After the first setup flow, use Settings for:
- Instance name, public registration, and admin controls.
- SMTP delivery, signed webhooks, and per-user notification channels.
- Fare provider accounts and connection tests.
- Backups, restores, scheduled jobs, audit logs, health information, database maintenance, and demo data.
- About, project license, third-party package credits, and runtime component acknowledgements.
Use Profile for:
- Password changes, email changes, and active session management.
- Visited Countries and U.S. States, with visit-date editing and quick country/state list toggles.
- Security settings: TOTP authenticator setup, backup codes, and WebAuthn passkey management.
- Calendar feed token management.
- Per-user theme selection, including High Contrast.
- OAuth client management (for users creating connected clients).
Roamarr is a SvelteKit 2 app using Svelte 5, TypeScript ES modules,
@sveltejs/adapter-node, Tailwind CSS v4, MongrelDB (via MongrelDB Kit), Luxon,
Nodemailer, MapLibre GL JS, and Vitest. Recent additions include WebAuthn
(@simplewebauthn/*), TOTP (otpauth, qrcode), MCP/AI access
(@modelcontextprotocol/sdk), 3D globe rendering (three), and tar streaming
(tar-fs).
Startup imports src/hooks.server.ts, requires ROAMARR_SECRET, applies
migrations, ensures default settings and benefit templates exist, then starts a
guarded in-process scheduler. The scheduler runs reminders, fare checks,
expired-session cleanup, and run pruning without duplicate starts or
overlapping ticks.
Routes stay thin. Server-side business logic lives under src/lib/server/.
Authorization is centralized in sharing and ownership helpers, while public
share and calendar-feed routes expose only a reduced viewer projection.

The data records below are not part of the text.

-- ==== Sys2Proof/Laws/KeepsElapse.lean ====
section
/-! SUPPORT. The time before a command: what each operation keeps, one lemma for each. -/
namespace Sys2Proof.Machine
set_option Elab.async false

theorem State.between_keeps {z s : State}  (hz : Keeps z s) : Keeps z (State.between s) := by
  unfold State.between
  try dsimp only
  repeat' first
    | with_reducible assumption
    | with_reducible apply State.sendAborted_keeps
    | with_reducible apply State.clearParts_keeps
    | with_reducible apply State.sendGo_keeps
    | with_reducible apply State.runClusters_keeps
    | with_reducible apply State.consumeRings_keeps
    | split
    | (refine Keeps.foldl (fun _ _ _ => ?_) ?_)
    | (refine Keeps.of_mk ?_ rfl rfl rfl rfl rfl rfl rfl rfl rfl rfl rfl)

theorem State.runTicks_keeps {z : State} {edges : Option Nat} {pllLocks : Bool} :
    ∀ {f n q : Nat} {s : State}, Keeps z s → Keeps z (State.runTicks edges pllLocks f n q s)
  | 0, _, _, _, hz => State.between_keeps (State.pass_keeps _ _ hz)
  | f + 1, n, q, s, hz => by
    unfold State.runTicks
    dsimp only
    split
    · exact State.between_keeps (State.pass_keeps _ _ hz)
    · exact State.runTicks_keeps (State.tickWork_keeps (State.between_keeps (State.pass_keeps _ _ hz)))

theorem State.passTicks_keeps {z s : State} {edges : Option Nat} {pllLocks : Bool} {n : Nat} {q : Nat} (hz : Keeps z s) : Keeps z (State.passTicks s edges pllLocks n q) := by
  unfold State.passTicks
  try dsimp only
  repeat' first
    | with_reducible assumption
    | with_reducible apply State.runTicks_keeps
    | with_reducible apply State.pass_keeps
    | split
    | (refine Keeps.foldl (fun _ _ _ => ?_) ?_)
    | (refine Keeps.of_mk ?_ rfl rfl rfl rfl rfl rfl rfl rfl rfl rfl rfl)

theorem State.meet_keeps {z s : State} {f : StoreFind} (hz : Keeps z s) : Keeps z (State.meet s f) := by
  unfold State.meet
  try dsimp only
  repeat' first
    | with_reducible assumption
    | with_reducible apply State.retainedCheck_keeps
    | with_reducible apply State.scrubRowAt_keeps
    | with_reducible apply State.entryCheck_keeps
    | with_reducible apply State.ledgerCheck_keeps
    | with_reducible apply State.heldCheck_keeps
    | with_reducible apply State.ceUnit_keeps
    | with_reducible apply State.jobFault_keeps
    | with_reducible apply State.fifoCheck_keeps
    | with_reducible apply State.ceRelq_keeps
    | with_reducible apply State.scrubPage_keeps
    | with_reducible apply State.setDev_keeps
    | split
    | (refine Keeps.foldl (fun _ _ _ => ?_) ?_)
    | (refine Keeps.of_mk ?_ rfl rfl rfl rfl rfl rfl rfl rfl rfl rfl rfl)

theorem State.meetAll_keeps {z s : State} {fs : List StoreFind} (hz : Keeps z s) : Keeps z (State.meetAll s fs) := by
  unfold State.meetAll
  try dsimp only
  repeat' first
    | with_reducible assumption
    | with_reducible apply State.meet_keeps
    | split
    | (refine Keeps.foldl (fun _ _ _ => ?_) ?_)
    | (refine Keeps.of_mk ?_ rfl rfl rfl rfl rfl rfl rfl rfl rfl rfl rfl)

theorem State.elapseWith_keeps {z s0 : State} {edges : Option Nat} {pllLocks : Bool} {m : Moment} (hz : Keeps z s0) : Keeps z (State.elapseWith s0 edges pllLocks m) := by
  unfold State.elapseWith
  try dsimp only
  repeat' first
    | with_reducible assumption
    | with_reducible apply State.diffArea3_keeps
    | with_reducible apply State.passTicks_keeps
    | with_reducible apply State.measurePps_keeps
    | with_reducible apply State.meetAll_keeps
    | split
    | (refine Keeps.foldl (fun _ _ _ => ?_) ?_)
    | (refine Keeps.of_mk ?_ rfl rfl rfl rfl rfl rfl rfl rfl rfl rfl rfl)

theorem State.elapse_keeps {z s : State} {m : Moment} (hz : Keeps z s) : Keeps z (State.elapse s m) := by
  unfold State.elapse
  try dsimp only
  repeat' first
    | with_reducible assumption
    | with_reducible apply State.elapseWith_keeps
    | split
    | (refine Keeps.foldl (fun _ _ _ => ?_) ?_)
    | (refine Keeps.of_mk ?_ rfl rfl rfl rfl rfl rfl rfl rfl rfl rfl rfl)

theorem State.settled_keeps {z s : State} {act : State → State} (hz : Keeps z s) : Keeps z (s.settled act) := by
  unfold State.settled
  dsimp only
  split
  · exact hz
  · exact State.tickWork_keeps hz

theorem State.stepping_keeps {z s : State} {act : State → State} (hz : Keeps z s) (hact : ∀ x0, Keeps z x0 → Keeps z (act x0)) : Keeps z (State.stepping s act) := by
  unfold State.stepping
  try dsimp only
  repeat' first
    | with_reducible assumption
    | with_reducible apply State.settled_keeps
    | (refine hact _ ?_)
    | split
    | (refine Keeps.foldl (fun _ _ _ => ?_) ?_)
    | intro _
    | (refine Keeps.of_mk ?_ rfl rfl rfl rfl rfl rfl rfl rfl rfl rfl rfl)

end Sys2Proof.Machine
end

The main app shell lives in src/routes/+layout.svelte and
src/routes/+layout.server.ts. Shared components, icons, themes, labels, and
formatting helpers live under src/lib/. Database schema and migrations live
under src/lib/server/db/. Map rendering uses MapLibre GL JS
with configurable raster tile providers; city data is imported from GeoNames
cities1000.zip.
Contributions are welcome through the standard fork-and-pull-request workflow. Start with CONTRIBUTING.md, which covers local setup, coding standards, tests, documentation expectations, dependency policy, and pull request requirements.
The short version:
git clone https://github.com/<you>/Roamarr.git
cd Roamarr
git checkout -b fix-or-feature-name
npm ci
npm run check
npm test
npm run buildBefore opening a pull request, include focused tests for behavior changes,
update relevant docs, and run npm run credits:generate after dependency
changes so Credits/Acknowledgements and Third-party Licenses match
package-lock.json.
- docs/README.md - user documentation index
- CONTRIBUTING.md - contribution guidelines
- docs/SECURITY.md - security policy and disclosure process
- LICENSE - GPL-3.0-only license text
- static/manifest.json - PWA manifest
Roamarr is licensed under GPL-3.0-only. See LICENSE for the full license text, CONTRIBUTING.md for contribution guidelines, and docs/SECURITY.md for the security disclosure policy.